Probing the Nanodomain Origin and Phase Transition Mechanisms in (Un)Poled PMN-PT Single Crystals and Textured Ceramics.

Outstanding electrical properties of solids are often due to the composition heterogeneity and/or the competition between two or more sublattices. This is true for superionic and superprotonic conductors and supraconductors, as well as for many ferroelectric materials. As in PLZT ferroelectric materials, the exceptional ferro- and piezoelectric properties of the PMN-PT ((1-x)PbMg1/3Nb2/3O3-xPbTiO3) solid solutions arise from the coexistence of different symmetries with long and short scales in the morphotropic phase boundary (MPB) region. This complex physical behavior requires the use of experimental techniques able to probe the local structure at the nanoregion scale.

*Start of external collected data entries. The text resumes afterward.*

/-- A fabric packet (R398, R399): the header fields, the operation and the bytes it carries. `mirrored` marks the two
writes of a mirrored page (R406), of which `mr` names the second. `wrong` are the aligned sectors of the data whose check
value was wrong on arrival (R357). -/
structure Packet where
  dst : Nat
  src : BitVec 28
  ty : Nat
  vc : Nat
  dl : Bool
  dt : Nat
  mr : Bool
  ls : Bool
  mirrored : Bool
  tenant : BitVec 12
  txn : Nat
  tag : Bool
  addr : Nat
  op : PacketOp
  data : List Byte
  wrong : List Nat
  deriving DecidableEq, Repr

/-- A reduction segment of another package as it reaches the root router (R423): the part of one contribution, or of
`ctr` combined ones of which `sid` is the lowest, from byte `seg`. -/
structure RedPacket where
  scope : Nat
  group : Nat
  sid : BitVec 28
  op : BitVec 2
  ty : BitVec 3
  n : Nat
  seg : Nat
  ctr : Nat
  bytes : List Byte
  deriving DecidableEq, Repr

/-- A stored unit that an uncorrectable error strikes (R430). A miscorrected sector has become a codeword of other bytes with
their stored check value (R342). -/
inductive ErrUnit where
  | sector (pa : Nat) (integ : Bool)
  | miscorrected (pa : Nat) (bytes : List Byte) (check : BitVec 16)
  | cached (core line sector : Nat) (integ : Bool)
  | tileUnit (sid tile unit : Nat) (integ : Bool)
  | accRow (sid acc row : Nat) (integ : Bool)
  | routerBuffer (txn : Nat)
  | record (tag : CombTag)
  | requesterMap (tag : CombTag)
  | contribution (scope group : Nat) (check : Bool)
  deriving DecidableEq, Repr

/-- The machine's own events with what each concerns: one constructor per table row without an encoding. Events that
come from outside the modelled package, and those that the machine gives rise to itself, wait in the state's agenda. -/
inductive Event where
  | idle
  /-- R136. -/
  | trapDelivery (sid : Nat)
  /-- R431. -/
  | timerInterrupt (sid : Nat)
  /-- R355. -/
  | scoutLaunch (ring : Nat)
  /-- R370. -/
  | scoutStop (ring : Nat)
  /-- R370. -/
  | scoutConfigurePush (ring : Nat)
  /-- R170. -/
  | deferredStart (quad : Nat)
  /-- R173. -/
  | dispatchRound (quad : Nat)
  /-- R228. -/
  | matrixRowWrite (quad op : Nat)
  /-- R253. -/
  | ixMergeStep (sid : Nat)
  /-- R150. -/
  | registerWindowAccess (w : WindowAccess)
  /-- R146. -/
  | scratchpadWriteArrival (w : PadWrite)
  /-- R155. -/
  | messageAccept (m : Offer)
  /-- R155. -/
  | overflowRefill (sid : Nat)
  /-- R154. -/
  | sendTimeout (sid : Nat)
  /-- R411. -/
  | reofferNotice (sid : Nat)
  /-- R411. -/
  | sendReoffer (sid : Nat)
  /-- R158. -/
  | depositArrival (d : Deposit)
  /-- R164. -/
  | waitWake (sid : Nat)
  /-- R262. -/
  | bwtReturn (sid : Nat)
  /-- R280. -/
  | l2TagParityError (line : Nat)
  /-- R342. -/
  | patrolScrub (channel : Nat)
  /-- R318. -/
  | countApply (c : WlCount)
  /-- R321. -/
  | popCheck (sid : Nat)
  /-- R321. -/
  | dminReport (home slot die : Nat)
  /-- R327. -/
  | taskEndApply (t : TaskId)
  /-- R324. -/
  | popCancel (sid : Nat)
  /-- R324. -/
  | popAnswer (sid : Nat)
  /-- R344. -/
  | nmaRoutine (agent : Nat)
  /-- R349. -/
  | copyCommand (queue : Nat)
  /-- R350. -/
  | followOnIssue (f : FollowOn)
  /-- R351. -/
  | combineWindowClose (quad : Nat)
  /-- R376. -/
  | sliceEnd (colony slot : Nat)
  /-- R142. -/
  | forcedSave (colony : Nat)
  /-- R142. -/
  | loadReissueTimeout (sid : Nat)
  /-- R376. -/
  | colonySaveDone (colony : Nat)
  /-- R375. -/
  | colonyLoad (colony : Nat)
  /-- R379. -/
  | budgetPeriod
  /-- R382. -/
  | operatingPoint (island mhz energy : Nat)
  /-- R385. -/
  | counterFire (owner n : Nat)
  /-- R371. -/
  | ppsEdge
  /-- R372. -/
  | timeOfDayMessage (bytes : List (BitVec 8)) (inWindow : Bool)
  /-- R371. -/
  | ppsLoss
  /-- R363. -/
  | reset
  /-- R359. -/
  | attestationReport
  /-- R361. -/
  | bootRequest
  /-- R372. -/
  | timeStatus
  /-- R353. -/
  | hostWrite (h : HostAccess)
  /-- R353. -/
  | hostRead (h : HostAccess)
  /-- R367. -/
  | hostBarrierWrite (fn offset : Nat)
  /-- R400. -/
  | flitReceive (port : Nat) (f : Flit)
  /-- R401. -/
  | laneFailure (port : Nat)
  /-- R401. -/
  | laneWidthOrder (port lanes : Nat)
  /-- R402. -/
  | portDown (port : Nat)
  /-- R403. -/
  | packetForward (p : Packet)
  /-- R405. -/
  | remoteRequest (p : Packet)
  /-- R404. -/
  | remoteAnswer (p : Packet)
  /-- R406. -/
  | mirrorReport (p : Packet)
  /-- R420. -/
  | requestTimeout (txn : Nat)
  /-- R407. -/
  | probe (src : Nat)
  /-- R407. -/
  | probeTimeout (pkg : Nat)
  /-- R407. -/
  | peerDownNotice (pkg : Nat)
  /-- R414. -/
  | combineHold (router port : Nat) (r : CombReq)
  /-- R414. -/
  | combineDepart (router : Nat) (key : Nat)
  /-- R417. -/
  | combinedAtHome (r : CombReq)
  /-- R417. -/
  | combSplit (a : CombAnswer)
  /-- R423. -/
  | reductionCombine (p : RedPacket)
  /-- R423. -/
  | reductionResultDeliver (scope group : Nat) (cause : BitVec 8) (result : Option (Nat × List Byte))
  /-- R430. -/
  | uncorrectableError (u : ErrUnit)
  /-- R143. -/
  | loadValueReturn (sid : Nat)
  deriving DecidableEq, Repr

Since both Raman signature and thermal expansion behavior depend on the chemical bond anharmonicity, these techniques are very efficient to detect and then to analyze the subtitle structural modifications with an efficiency comparable to neutron scattering. Using the example of poled (field cooling or room temperature) and unpoled PMN-PT single crystal and textured ceramic, we show how the competition between the different sublattices with competing degrees of freedom, namely the Pb-Pb dominated by the Coulombian interactions and those built of covalent bonded entities (NbO6 and TiO6), determine the short range arrangement and the outstanding ferro- and piezoelectric properties.